Fifty digits of pi is nothing, "Poe, E.: Near a Raven" (google it) is a mnemonic for the first SEVEN HUNDRED AND FORTY digits.

It is worth mentioning that Zu Chongzhi, a chinese mathematician who gave the approximation of 355/113 and 3.1415926

Of course "Cadaeic Cadenza" is rumored to contain the first 3835 digits, but every time I try to check, I faint in sheer awe.

Fascinating as always.

Shouldn't the second "inside" be "outside"?

>Pick any integer at random

What distribution are we using here? Typically, when we don't specify a distribution we mean the uniform one. But there is no uniform distribution on (all of) integers...

Slawekk:

Technically, it's a limit.

If you take the limit of (sum from 1 to n : probability(n has no perfect square factors))/n as n approaches infinity, the value approaches 6/π2.

Dunno if it's just my browser messing up, but don't you have Wallis' infinite product shown twice? Shouldn't the first one be Leibniz' infinite sum?

Slawekk:

He's making the integers a probability space like this: \mu(X) = lim_{n\to \infty} |X \cap n|/n.

Not only Zu Chongzhi (around 500AD) but also

Liu Hui (around 250AD) - 3.14159

I memorize 10 digits per day to keep my memory sharp. By now, I have pi memorized to several 100s. The way I memorize the number is to divide a long section of numbers into groups of 10, like:

1415926535 8979323846 2643383279

Then, I further sub divide a group of 10 digits into two numbers:

14 15 92 65 35 | 89 79 32 38 46 | 26 43....

By storing these numbers in my brain this way, I can recall them by easily saying "fourteen fifteen ninety two...etc", instead of saying "hundred and fourty one, five hundred and ninety two..." which is some what more difficult.

Remember, the key to memorizing anything is organizing information in the brain.

Facinating,

the most amazing thing is to realize the ratio of circumference to diameter is always constant, this can practically concluded easily , but to arrive and this conclusion theoritcally might have been difficult , especially in ealier days when there no concept of limits , i am still looking for geometrical theorm which says pi = circuference/diameter

A minor quibble on place names. You follow the well-established practice of referring to ancient Iraq as "Babylon". Everyone does this. Actually much of the math that gets credited to Babylon comes from Sumer and other ancient locales. (Babylon may seem ancient, but consider how old the culture was when Hammurabi established his empire there!) You could refer to "Mesopotamian math", but then we don't normally say "Nilotic" or "Gangetic" or "Yaluvian" [?!?] math (although some do).

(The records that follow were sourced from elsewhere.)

-- ==== Sys2Proof/Machine/OpsHw.lean ====
section
/-!
DEFINITION. Named operations over the shared hardware core: registers, interrupt lines, protected memory words, the Rind
store and the event recorder.
-/

namespace Sys2Proof.Machine

/-! Registers. -/

/-- The value of the register at address `a`. -/
def rd (h : Hw) (a : Nat) : Word := tabGetD h.regs a (regReset a)

/-- The hardware core with register `a` holding `v`. -/
def wr (h : Hw) (a : Nat) (v : Word) : Hw := { h with regs := tabPut h.regs a v }

/-- The hardware core with register `a` changed by `f`. -/
def md (h : Hw) (a : Nat) (f : Word → Word) : Hw := wr h a (f (rd h a))

/-- A register, or read latch, held per master ID (R32, R347). -/
def mrd (h : Hw) (a m : Nat) : Word := tabGetD h.mregs (a * 128 + m) 0#32

/-- The hardware core with master `m`'s copy of register `a` holding `v`. -/
def mwr (h : Hw) (a m : Nat) (v : Word) : Hw := { h with mregs := tabPut h.mregs (a * 128 + m) v }

/-- The hardware core with the free-value counter advanced: the value just used is spent. -/
def spend (h : Hw) : Hw := { h with free := h.free + 1 }

/-! Interrupt lines (R403–R408). -/

/-- The hardware core with Whistle source `s` pending (R406). -/
def pendSet (h : Hw) (s : Nat) : Hw := md h (R.WH_PEND (s / 32)) (fun w => setBit w (s % 32))

/-- A unit sets bit `b` of its interrupt status register at `st`; while bit `b` of the enable register `en` is 1 the line of
source `src` is active, and the source becomes pending (R403, R406). -/
def raise (h : Hw) (st en b src : Nat) : Hw :=
  let h1 := md h st (fun w => setBit w b)
  if bit (rd h1 en) b then pendSet h1 src else h1

/-- Interrupt lines of a block: the addresses of its status and enable registers, and the source of each bit. -/
structure IrqBlock where
  st : Nat
  en : Nat
  src : Nat → Nat

/-- Interrupt registers and sources of COLLAR (Table 13.3). -/
def irqCollar : IrqBlock := { st := R.COLLAR_INT_STAT, en := R.COLLAR_INT_EN, src := fun n => 314 + n }
/-- Interrupt registers and sources of PWR (Table 13.3). -/
def irqPwr : IrqBlock := { st := R.PWR_INT_STAT, en := R.PWR_INT_EN, src := fun n => 272 + n }
/-- Interrupt registers and sources of THERM (Table 13.3). -/
def irqTherm : IrqBlock := { st := R.THERM_INT_STAT, en := R.THERM_INT_EN, src := fun n => 280 + n }
/-- Interrupt registers and sources of RIND (Table 13.3). -/
def irqRind : IrqBlock := { st := R.RIND_INT_STAT, en := R.RIND_INT_EN, src := fun n => 288 + n }
/-- Interrupt registers and sources of EVREC (Table 13.3). -/
def irqEvrec : IrqBlock := { st := R.EVREC_INT_STAT, en := R.EVREC_INT_EN, src := fun n => 296 + n }
/-- Interrupt registers and sources of CURD (Table 13.3). -/
def irqCurd : IrqBlock := { st := R.CURD_INT_STAT, en := R.CURD_INT_EN, src := fun n => 240 + n }
/-- Interrupt registers and sources of MEMCHK (Table 13.3). -/
def irqMemchk : IrqBlock := { st := R.MEMCHK_INT_STAT, en := R.MEMCHK_INT_EN, src := fun n => 256 + n }
/-- Interrupt registers and sources of DRAMC (Table 13.3). -/
def irqDramc : IrqBlock := { st := R.DRAMC_INT_STAT, en := R.DRAMC_INT_EN, src := fun n => 264 + n }
/-- Interrupt registers and sources of KV (Table 13.3). -/
def irqKv : IrqBlock := { st := R.KV_INT_STAT, en := R.KV_INT_EN, src := fun n => 304 + n }
/-- Interrupt registers and sources of SIGV (Table 13.3). -/
def irqSigv : IrqBlock := { st := R.SIGV_INT_STAT, en := R.SIGV_INT_EN, src := fun n => 310 + n }
/-- Interrupt registers and sources of HOSTIF (Table 13.3). -/
def irqHostif : IrqBlock := { st := R.HOSTIF_INT_STAT, en := R.HOSTIF_INT_EN, src := fun n => 176 + n }
/-- Interrupt registers and sources of HERDER (Table 13.3). -/
def irqHerder : IrqBlock := { st := R.HERDER_INT_STAT, en := R.HERDER_INT_EN, src := fun n => 208 + n }
/-- Interrupt registers and sources of MAPU (Table 13.3). -/
def irqMapu : IrqBlock := { st := R.MAPU_INT_STAT, en := R.MAPU_INT_EN, src := fun n => 224 + n }
/-- Interrupt registers and sources of AFFINEUR (Table 13.3). -/
def irqAffineur : IrqBlock := { st := R.AFFINEUR_INT_STAT, en := R.AFFINEUR_INT_EN, src := fun n => 320 + n }
/-- Interrupt registers and sources of HOLDUP (Table 13.3). -/
def irqHoldup : IrqBlock := { st := R.HOLDUP_INT_STAT, en := R.HOLDUP_INT_EN, src := fun n => 336 + n }
/-- Interrupt registers and sources of MGMT (Table 13.3). -/
def irqMgmt : IrqBlock := { st := R.MGMT_INT_STAT, en := R.MGMT_INT_EN, src := fun n => 344 + n }
/-- Interrupt registers and sources of XORU (Table 13.3). -/
def irqXoru : IrqBlock := { st := R.XORU_INT_STAT, en := R.XORU_INT_EN, src := fun n => 328 + n }
/-- Interrupt registers and sources of LDPC (Table 13.3). -/
def irqLdpc : IrqBlock := { st := R.LDPC_INT_STAT, en := R.LDPC_INT_EN, src := fun n => 144 + n }
/-- Interrupt registers and sources of CIPHERk (Table 13.3). -/
def irqCipher (k : Nat) : IrqBlock :=
  { st := R.CIPHER_INT_STAT k, en := R.CIPHER_INT_EN k, src := fun n => 160 + 4 * k + n }
/-- FCH lines: bits 2:0 drive the done source 2n, bits 14:8 the error source 2n + 1 (Table 13.3, R173). -/
def irqFch (n : Nat) : IrqBlock :=
  { st := R.FCH_INT_STAT n, en := R.FCH_INT_EN n, src := fun b => if b < 8 then 2 * n else 2 * n + 1 }
/-- DET lines: bits 3:0 drive source 96 + 2n, bits 12:8 source 97 + 2n (Table 13.3, R203). -/
def irqDet (n : Nat) : IrqBlock :=
  { st := R.DET_INT_STAT n, en := R.DET_INT_EN n, src := fun b => if b < 8 then 96 + 2 * n else 97 + 2 * n }

/-- Bit `b` of a block's interrupt status is set. -/
def irq (h : Hw) (blk : IrqBlock) (b : Nat) : Hw := raise h blk.st blk.en b (blk.src b)

/-- Bit `b` is set when `c` holds. -/
def irqIf (h : Hw) (c : Bool) (blk : IrqBlock) (b : Nat) : Hw := if c then irq h blk b else h

/-- A W1C write to a block's interrupt status (R13, R14). -/
def irqClear (h : Hw) (blk : IrqBlock) (w1c v : Word) : Hw := md h blk.st (fun old => w1cWrite w1c old v)

/-- The sources whose lines are active become pending, over bits `0 … k-1` of a block (R406). -/
def relatch (h : Hw) (blk : IrqBlock) : Nat → Hw
  | 0 => h
  | k + 1 =>
    let h1 := relatch h blk k
    if bit (rd h1 blk.st) k && bit (rd h1 blk.en) k then pendSet h1 (blk.src k) else h1

/-- A write to a block's interrupt enable register: an enabled status bit makes its source pending at once (R406). -/
def irqEnable (h : Hw) (blk : IrqBlock) (rw v : Word) : Hw :=
  relatch (md h blk.en (fun old => rwWrite rw old v)) blk 32
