-- ==== Sys2Proof/Machine/Whistle.lean ====
section
/-!
DEFINITION. The Whistle interrupt controller: eligibility, claims, aliases, routes, filters, timers and cluster sleep
(R403–R416).
-/

namespace Sys2Proof.Machine

/-- Whether source `s` is eligible in the context of core `c`, mode bit `m`, under a register reading `g` (R409). -/
def whEligible (g : Nat → Word) (c m s : Nat) : Bool :=
  let rt := g (R.WH_ROUTE s)
  bit (g (R.WH_PEND (s / 32))) (s % 32) && !bit (g (R.WH_MASK (s / 32))) (s % 32)
    && decide (fld rt 0 4 = c) && decide (fld rt 5 1 = m)
    && decide (fld (g (R.WH_THRESH (2 * c + m))) 0 3 < fld rt 6 3)

/-- The eligible source of highest priority, lowest number among equals (R409), over sources below `n`. -/
def whBest (g : Nat → Word) (c m : Nat) : Nat → Option Nat
  | 0 => none
  | n + 1 =>
    match whBest g c m n with
    | none => if whEligible g c m n then some n else none
    | some b =>
      if whEligible g c m n && decide (fld (g (R.WH_ROUTE b)) 6 3 < fld (g (R.WH_ROUTE n)) 6 3) then some n else some b

/-- The register reading a claim is served from: the present registers, or, for a claim within 40 ns of the responses of mask, route or
threshold writes, the registers before those writes (R411). One HK tick is 40 ns, so the writes' tick and the claim's must agree. -/
def whView (d : Dev) (old : Bool) (a : Nat) : Word :=
  match (d.wh.stale.filter (fun x => old && decide (x.time = d.hw.time) && decide (x.addr = a))).getLast? with
  | some x => x.old
  | none => rd d.hw a

/-- The writes that still stand after a late claim of source `s` by a context: those of that source's mask word and route, and of the
context's threshold, have let it through once (R411). -/
def whSpent (c m s : Nat) (xs : List WhStale) : List WhStale :=
  xs.filter (fun x => !([R.WH_MASK (s / 32), R.WH_ROUTE s, R.WH_THRESH (2 * c + m)].contains x.addr))

/-- A claim clears the source's pending bit, set-dominant: the bit of a level source whose line is active stays (R406,
R409). -/
def lineActive (h : Hw) (s : Nat) : Bool :=
  let chk := fun (b : IrqBlock) (n : Nat) => bit (rd h b.st) n && bit (rd h b.en) n
  let any := fun (b : IrqBlock) (ns : List Nat) => ns.any (fun n => chk b n)
  if s < 96 then any (irqFch (s / 2)) (if s % 2 = 0 then [0, 1, 2, 3, 4, 5, 6, 7] else [8, 9, 10, 11, 12, 13, 14, 15])
  else if s < 144 then
    any (irqDet ((s - 96) / 2)) (if s % 2 = 0 then [0, 1, 2, 3, 4, 5, 6, 7] else [8, 9, 10, 11, 12, 13, 14, 15])
  else if s < 160 then chk irqLdpc (s - 144)
  else if s < 176 then chk (irqCipher ((s - 160) / 4)) ((s - 160) % 4)
  else if s < 208 then chk irqHostif (s - 176)
  else if s < 224 then chk irqHerder (s - 208)
  else if s < 240 then chk irqMapu (s - 224)
  else if s < 256 then chk irqCurd (s - 240)
  else if s < 264 then chk irqMemchk (s - 256)
  else if s < 272 then chk irqDramc (s - 264)
  else if s < 280 then chk irqPwr (s - 272)
  else if s < 288 then chk irqTherm (s - 280)
  else if s < 296 then chk irqRind (s - 288)
  else if s < 304 then chk irqEvrec (s - 296)
  else if s < 310 then chk irqKv (s - 304)
  else if s < 314 then chk irqSigv (s - 310)
  else if s < 320 then chk irqCollar (s - 314)
  else if s < 328 then chk irqAffineur (s - 320)
  else if s < 336 then chk irqXoru (s - 328)
  else if s < 344 then chk irqHoldup (s - 336)
  else if s < 352 then chk irqMgmt (s - 344)
  else false

/-- The level at each GPIO ball: the straps' levels for GPIO[3:0], and for the others the level that ID_GPIO_OUT drives, or else
the level from outside (R519, Table 17.17). -/
def gpioIn (d : Dev) : BitVec 16 :=
  let oe := (rd d.hw R.ID_GPIO_OE).setWidth 16 &&& 0xFFF0#16
  let out := (rd d.hw R.ID_GPIO_OUT).setWidth 16
  (d.pins.gpio &&& 0xF#16) ||| (oe &&& out) ||| (~~~oe &&& 0xFFF0#16 &&& d.pins.raw)

/-- The last sample of external input `i`: inputs 4 to 15 are GPIO balls (Table 13.4). -/
def extSample (d : Dev) (i : Nat) : Bool := if i < 4 then d.pins.raw.getLsbD i else (gpioIn d).getLsbD i

/-- Whether the part itself drives the ball of external input `i` (R519). -/
def extDriven (d : Dev) (i : Nat) : Bool := decide (4 ≤ i) && bit (rd d.hw R.ID_GPIO_OE) i

/-- The filtered level of external input `i` is its active level: low for inputs 0–3, WH_XCFG_i.POL for GPIO (Table 13.4). -/
def extActive (d : Dev) (i : Nat) : Bool :=
  let pol := if i < 4 then false else bit (rd d.hw (R.WH_XCFG i)) 9
  d.pins.filt.getLsbD i == pol

/-- Whether a source is held pending by its level: a unit's line, or a level-mode external input (R406). -/
def levelActive (d : Dev) (s : Nat) : Bool :=
  if 352 ≤ s ∧ s < 368 then !bit (rd d.hw (R.WH_XCFG (s - 352))) 8 && extActive d (s - 352) else lineActive d.hw s

/-- Level-mode external inputs that stand at their active level set their pending bits (R406). -/
def extHeld (d : Dev) : Dev :=
  (List.range 16).foldl (fun x i => if levelActive x (352 + i) then { x with hw := pendSet x.hw (352 + i) } else x) d

/-- Clearing pending bits `v` of word `j`, set-dominant (R406). -/
def pendClear (d : Dev) (j : Nat) (v : Word) : Dev :=
  let keep := (List.range 32).foldl (fun w i => if bit v i && !levelActive d (32 * j + i) then clrBit w i else w)
    (rd d.hw (R.WH_PEND j))
  { d with hw := wr d.hw (R.WH_PEND j) keep }

/-- A claim by the context of core `c`, mode bit `m`, read by master `mm`: the claimed source, its pending bit cleared and
WH_LAST recorded; with nothing eligible VALID = 0 and nothing changes (R409). `old` asks for a claim inside the 40 ns of
R411. A saved context's registers read 0 (R416). -/
def whClaim (c m : Nat) (old : Bool) (d : Dev) : Option Nat × Dev :=
  if d.wh.saved.getLsbD (c / 4) then (none, d)
  else
    let g := whView d old
    match whBest g c m 1024 with
    | none => (none, d)
    | some s =>
      let d1 := pendClear d (s / 32) (1#32 <<< (s % 32))
      let last := BitVec.ofNat 32 (2147483648 + s)
      (some s, { d1 with hw := wr d1.hw (R.WH_LAST (2 * c + m)) last,
                         wh := { d1.wh with stale := if old then whSpent c m s d1.wh.stale else d1.wh.stale } })

/-- A mask, route or threshold write, remembered for the 40 ns in which a claim may still see the old value (R411). -/
def whWrite (a : Nat) (v : Word) (d : Dev) : Dev :=
  { d with hw := wr d.hw a v,
           wh := { d.wh with stale := { time := d.hw.time, addr := a, old := rd d.hw a } :: d.wh.stale } }

/-- A write to a mask word (value address, `kind` 0) or to its SET (1) or CLEAR (2) alias (R407). -/
def maskWrite (j kind : Nat) (v : Word) (d : Dev) : Dev :=
  let old := rd d.hw (R.WH_MASK j)
  whWrite (R.WH_MASK j) (if kind = 0 then v else if kind = 1 then old ||| v else old &&& ~~~v) d

/-- A write to a route (Table 13.10). -/
def routeWrite (s : Nat) (v : Word) (d : Dev) : Dev :=
  whWrite (R.WH_ROUTE s) (rwWrite 0x1EF#32 (rd d.hw (R.WH_ROUTE s)) v) d

/-- A write to a context's threshold; a saved context ignores it (R416). Context index 2c + m. -/
def threshWrite (x : Nat) (v : Word) (d : Dev) : Dev :=
  if d.wh.saved.getLsbD (x / 8) then d
  else whWrite (R.WH_THRESH x) (rwWrite 7#32 (rd d.hw (R.WH_THRESH x)) v) d

/-- A write to a pending SET alias (R407, R412). -/
def pendSetWrite (j : Nat) (v : Word) (d : Dev) : Dev :=
  { d with hw := md d.hw (R.WH_PEND j) (fun w => w ||| v) }

/-- A write to an input's configuration: N = 0 keeps N; PFAIL_N's N is fixed and reads 2; POL exists for GPIO inputs only;
TAMPER_N's filter is frozen once LOCK is set (R404, R405, Table 13.8, R415). -/
def xcfgWrite (i : Nat) (v : Word) (d : Dev) : Dev :=
  let old := rd d.hw (R.WH_XCFG i)
  if i = 1 ∧ bit (rd d.hw R.COLLAR_CTRL) 1 then d
  else
    let n := if i = 0 then 2 else if fld v 0 8 = 0 then fld old 0 8 else fld v 0 8
    let w := putFld (putBit (putBit 0#32 9 (decide (4 ≤ i) && bit v 9)) 8 (bit v 8)) 0 8 n
    let h := wr d.hw (R.WH_XCFG i) w
    let d1 := { d with hw := h }
    { d1 with hw := if levelActive d1 (352 + i) then pendSet h (352 + i) else h }

/-- The 64-bit compare of hart `c`. -/
def mtimecmp (h : Hw) (c : Nat) : Nat :=
  (rd h (R.WH_MTIMECMP_LO c)).toNat + 0x100000000 * (rd h (R.WH_MTIMECMP_HI c)).toNat

/-- Address under which a low compare word waits for its high word (R413). -/
def cmpHold (c : Nat) : Nat := R.WH_MTIMECMP_LO c + 0x800

/-- A write to the low word of a compare is held until the next high-word write (R413). -/
def cmpLoWrite (c : Nat) (v : Word) (d : Dev) : Dev := { d with hw := mwr d.hw (cmpHold c) 0 v }

/-- mip.MTIP of hart `c` follows its compare: 1 while device time is at or above it (R413). -/
def mtipFollow (h : Hw) (c : Nat) (b : BitVec 16) : BitVec 16 :=
  if mtimecmp h c ≤ h.time.toNat then b ||| (1#16 <<< c) else b &&& ~~~(1#16 <<< c)

/-- A write to the high word sets the 64-bit compare with the held low word, and mip.MTIP follows (R413). -/
def cmpHiWrite (c : Nat) (v : Word) (d : Dev) : Dev :=
  let lo := match tabGet d.hw.mregs (cmpHold c * 128) with | some w => w | none => rd d.hw (R.WH_MTIMECMP_LO c)
  let h := wr (wr d.hw (R.WH_MTIMECMP_LO c) lo) (R.WH_MTIMECMP_HI c) v
  { d with hw := { h with mregs := tabDel h.mregs (cmpHold c * 128) }, wh := { d.wh with mtip := mtipFollow h c d.wh.mtip } }


/-- TIMER_COMPARE_REACHED: mip.MTIP of hart `c` follows its compare (R413). -/
def timerReached (c : Nat) (d : Dev) : Dev := { d with wh := { d.wh with mtip := mtipFollow d.hw c d.wh.mtip } }

/-- One HK tick of 40 ns: device time and the ticks of media time's present second advance, and every hart's mip.MTIP follows (R31, R310,
R413). -/
def hkTick (d : Dev) : Dev :=
  let h := { d.hw with time := d.hw.time + 1#64 }
  { d with hw := h, wh := { d.wh with mtip := (List.range 16).foldl (fun b c => mtipFollow h c b) d.wh.mtip },
           aff := { d.aff with ticks := d.aff.ticks + 1 } }

/-- A write to WH_MSIP_c drives the hart's software interrupt (R413). -/
def msipWrite (c : Nat) (v : Word) (d : Dev) : Dev :=
  { d with hw := md d.hw (R.WH_MSIP c) (fun old => rwWrite 1#32 old v) }

/-- mip.MEIP (mode bit 0) or mip.SEIP (mode bit 1) of core `c`: its context has an eligible source (R409). -/
def mipEip (d : Dev) (c m : Nat) : Bool := (whBest (rd d.hw) c m 1024).isSome

/-- mip.MSIP of hart `c` (R413). -/
def mipSip (d : Dev) (c : Nat) : Bool := bit (rd d.hw (R.WH_MSIP c)) 0

/-- Cluster `k` has something to wake for: an eligible source in one of its eight contexts, or mip.MTIP or MSIP of one of its
harts (R414). -/
def clusterHasWork (d : Dev) (k : Nat) : Bool :=
  (List.range 4).any (fun i =>
    let c := 4 * k + i
    mipEip d c 0 || mipEip d c 1 || d.wh.mtip.getLsbD c || mipSip d c)

end Sys2Proof.Machine
end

Normally we refer to the math of ancient "Egypt" or "India" or "China", even though those names are anachronistic -- and not even the currently correct native names! (India is "Bharat", etc.) Why not just be consistent and refer "ancient Iraq" rather than "Babylon"?

parik--

There's a 'similarity' argument that proves what you are looking for. Since all the properties of a circle have to be functions functions of a single parameter (the radius), one concludes right away that any two 'one-dimensional length' properties (such as the diameter and the circumference) have to be proportional.

Hi,

Can you provide some usage of pi in real world where I can explaing to students and public in general.

thanks

Krishna

My father's favorite stupid little math joke:

pi r squared? cake are square. Pie are round.

Er, is it my browser, or do you have product notation where it should be sum?